The history of Langwasser as a district begins after the Second World War, in 1949. For ten years, the area was a mixture of refugee camps and temporary housing developments. Construction of the first permanent housing developments did not begin until the 1950s. Many German refugees from Silesia and the Sudetenland made Langwasser their new home.

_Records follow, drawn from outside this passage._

-- ==== Sys2Proof/Machine/Boundary.lean ====
section
/-!
DEFINITION. Machine/Boundary.lean: what is applied at a tide boundary, in the order of Table 2.8 (R60).
-/
namespace Sys2Proof.Machine

/-- Action 1: commits armed at or below the current tide, in block page order; one armed while this boundary is being
applied waits for the next (R54, R59). -/
def Dev.commitsDue (d : Dev) : Dev :=
  d.each allPages fun p d =>
    let pg := p * 0x1000
    let c := d.commit pg
    match c.armed with
    | none => d
    | some t =>
      if c.skip then d.setCommit pg { c with skip := false }
      else if t ≤ d.tide.cur then d.activate pg
      else d

/-- A tide armed for an action is due. -/
def Dev.due (d : Dev) (t : DWord) : Bool := decide (t ≤ d.tide.cur)

/-- Action 2: resizes, then freezes and thaws, of the coves (R330, R336, R337). A cove no longer in the state its armed
freeze or thaw needs answers BAD_STATE. -/
def Dev.covesDue (d : Dev) : Dev :=
  let d1 := d.each (List.range 64) fun n d =>
    match (d.cove n).resize with
    | some (_, some t, _) => if d.due t then d.applyResize n else d
    | _ => d
  let d2 := d1.each (List.range 64) fun n d =>
    match (d.cove n).freezeAt with
    | none => d
    | some (cid, t) =>
      if !d.due t then d
      else if (d.cove n).state = 1 then d.coveFreeze n cid
      else (d.setCove n { d.cove n with freezeAt := none }).complete 0 cid 0x0105 0
  d2.each (List.range 64) fun n d =>
    match (d.cove n).thawAt with
    | none => d
    | some (cid, t) =>
      if !d.due t then d
      else if (d.cove n).state = 3 then (d.coveThaw n).complete 0 cid 0 0
      else (d.setCove n { d.cove n with thawAt := none }).complete 0 cid 0x0105 0

/-- Action 3: the handover of an update whose image is verified (R276, R277). -/
def Dev.handoverDue (d : Dev) : Dev :=
  match d.fw.update with
  | some u => match u.arm with
    | some t => if u.stage = 1 ∧ d.due t then (d.handover u).serveCalls else d
    | none => d
  | none => d

/-- An assignment of the buddy ring armed at this tide takes effect; on the headland BUDDY_RING then completes, once every
member has acknowledged (R432, R433). -/
def Dev.ringDue (d : Dev) : Dev :=
  match d.ckp.offerAt, d.ckp.offer with
  | some t, some m =>
    if !d.due t then d
    else
      let d1 := d.applyOffer m
      match d1.tide.ctlOps.find? (·.req == 7) with
      | some o => if o.waiting.isEmpty then d1.ringDone o.cid else d1
      | none => d1
  | _, _ => d

/-- Action 4: the buddy ring, then the capture of a snapshot (R427, R433). `old`: FW_VER before this boundary. -/
def Dev.snapDue (d : Dev) (old : Nat) : Dev :=
  let d1 := d.ringDue
  match d1.ckp.armAt with
  | none => d1
  | some (cid, t) => if d1.due t then d1.snapCapture cid old else d1

/-- Action 6: a global stop begins to ebb (R456). -/
def Dev.stopDue (d : Dev) : Dev :=
  match d.err.gstopTide with
  | none => d
  | some t => if d.due t && d.g 0x5120 0 2 == 1 then d.s 0x5120 0 2 2 else d

/-- The placement map of a MAP_LOAD is in force: the command completes (R135). -/
def Dev.mapDue (d : Dev) : Dev :=
  let done := d.tide.ctlOps.filter fun o => o.req == 3 && o.waiting.isEmpty && d.due o.tide
  let d1 := { d with tide := { d.tide with ctlOps := d.tide.ctlOps.filter fun o => !done.contains o } }
  d1.each done fun o d => d.complete 0 o.cid 0 0

/-- Exclusions armed at this tide (R462). -/
def Dev.excludesDue (d : Dev) : Dev :=
  d.each (d.tide.excluding.filter fun e => d.due e.2) fun e d =>
    if d.isHead then d.excludeNow e.1
    else
      let d1 := { d with tide := { d.tide with excluding := d.tide.excluding.erase e } }
      if e.1 = d.tide.dev then d1.dropAssignment else d1.excludePeer e.1

/-- The credit state of a device included at this tide, on either side, and the arrivals that the included device still
holds (R152). Its arrival ring is empty then; XARR_HEAD and PHASE stand as they are (DESIGN CHOICE, log entry 94). -/
def Dev.includeOne (d : Dev) (dev : Nat) : Dev :=
  if dev = d.tide.dev then
    let d1 := { d with xch := { d.xch with arrivals := [] } }
    d1.each (d.tide.members.filter fun m => m ≠ dev) fun m d => d.freshCredit m
  else d.freshCredit dev

/-- Inclusions armed at this tide: the headland awaits the device's reports again, and MEMBER_INCLUDE completes (R463). -/
def Dev.includesDue (d : Dev) : Dev :=
  d.each (d.tide.including.filter fun e => d.due e.2) fun e d =>
    let mine := d.tide.ctlOps.filter fun o => o.req == 14 && o.dev == e.1 && o.waiting.isEmpty
    let t := { d.tide with
      including := d.tide.including.erase e, excluded := d.tide.excluded.filter (· ≠ e.1)
      ctlOps := d.tide.ctlOps.filter fun o => !mine.contains o }
    ((({ d with tide := t } : Dev).includeOne e.1).each mine fun o d => d.complete 0 o.cid 0 0)

/-- Every action armed at or below the current tide, in the order of Table 2.8. -/
def Dev.applyActions (d : Dev) : Dev :=
  let old := d.fw.image.ver
  let d1 := d.commitsDue.mapDue.excludesDue.includesDue
  ((d1.covesDue.handoverDue.snapDue old).dumpsDue).stopDue

/-- Slack that an expiry of the lease or an escalated error before this boundary brings (R282, R448). -/
def Dev.pendedSlack (d : Dev) : Dev :=
  let d1 := match d.fw.leaseSlackPend with
    | some t => if t < d.tide.cur then d.enterLease else d
    | none => d
  match d1.fw.escalSlackPend with
  | some t =>
    if t < d1.tide.cur then
      { d1 with fw := { d1.fw with escalSlackPend := none }, slack := { d1.slack with escal := true } }
    else d1
  | none => d1

/-- The TIDE record of every running traced core (Table 19.1). -/
def Dev.traceTide (d : Dev) : Dev :=
  d.each ((List.range 37).filter fun i => (d.core i).running) fun i d => d.coreRec i 7 0 d.tide.cur.toNat

/-- The hold is released: counters are swept (R484), buffers trigger on their tide (R489), the device enters slack where that
is due, takes up a mark that came meanwhile, or reports if it has finished. -/
def Dev.release (d : Dev) : Dev :=
  let d1 := ({ d with tide := { d.tide with hold := false } } : Dev).sweep
  ((d1.traceTide.triggerTide).pendedSlack).resumed.checkDone.serveWaiting

/-- BOUNDARY_APPLY (R60). -/
def execBoundaryApply (s : State) : Res :=
  lift (fun d => d.when (d.tide.hold && d.fwRunning && !d.safe) fun d => d.applyActions.release) s

end Sys2Proof.Machine
end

The facilities were used as an internment camp by the US occupation army. During the Nuremberg trials, 21 witnesses—members of the SS—were moved from the Palace of Justice to the camp, on 17 July 1946.

===Modern era===

The modern history of Langwasser begins with the decision of the city of Nuremberg to develop a planned community in the area, marketed with the slogan "living in the country". An architectural competition was held in 1956, with construction beginning the following year. It was not fully completed until the 1990s.

==Public transportation==
Langwasser is served by the Nuremberg U-Bahn, on the U1 line. The line terminal, Langwasser Süd, is one of five different U1 stations in the Stadtteil.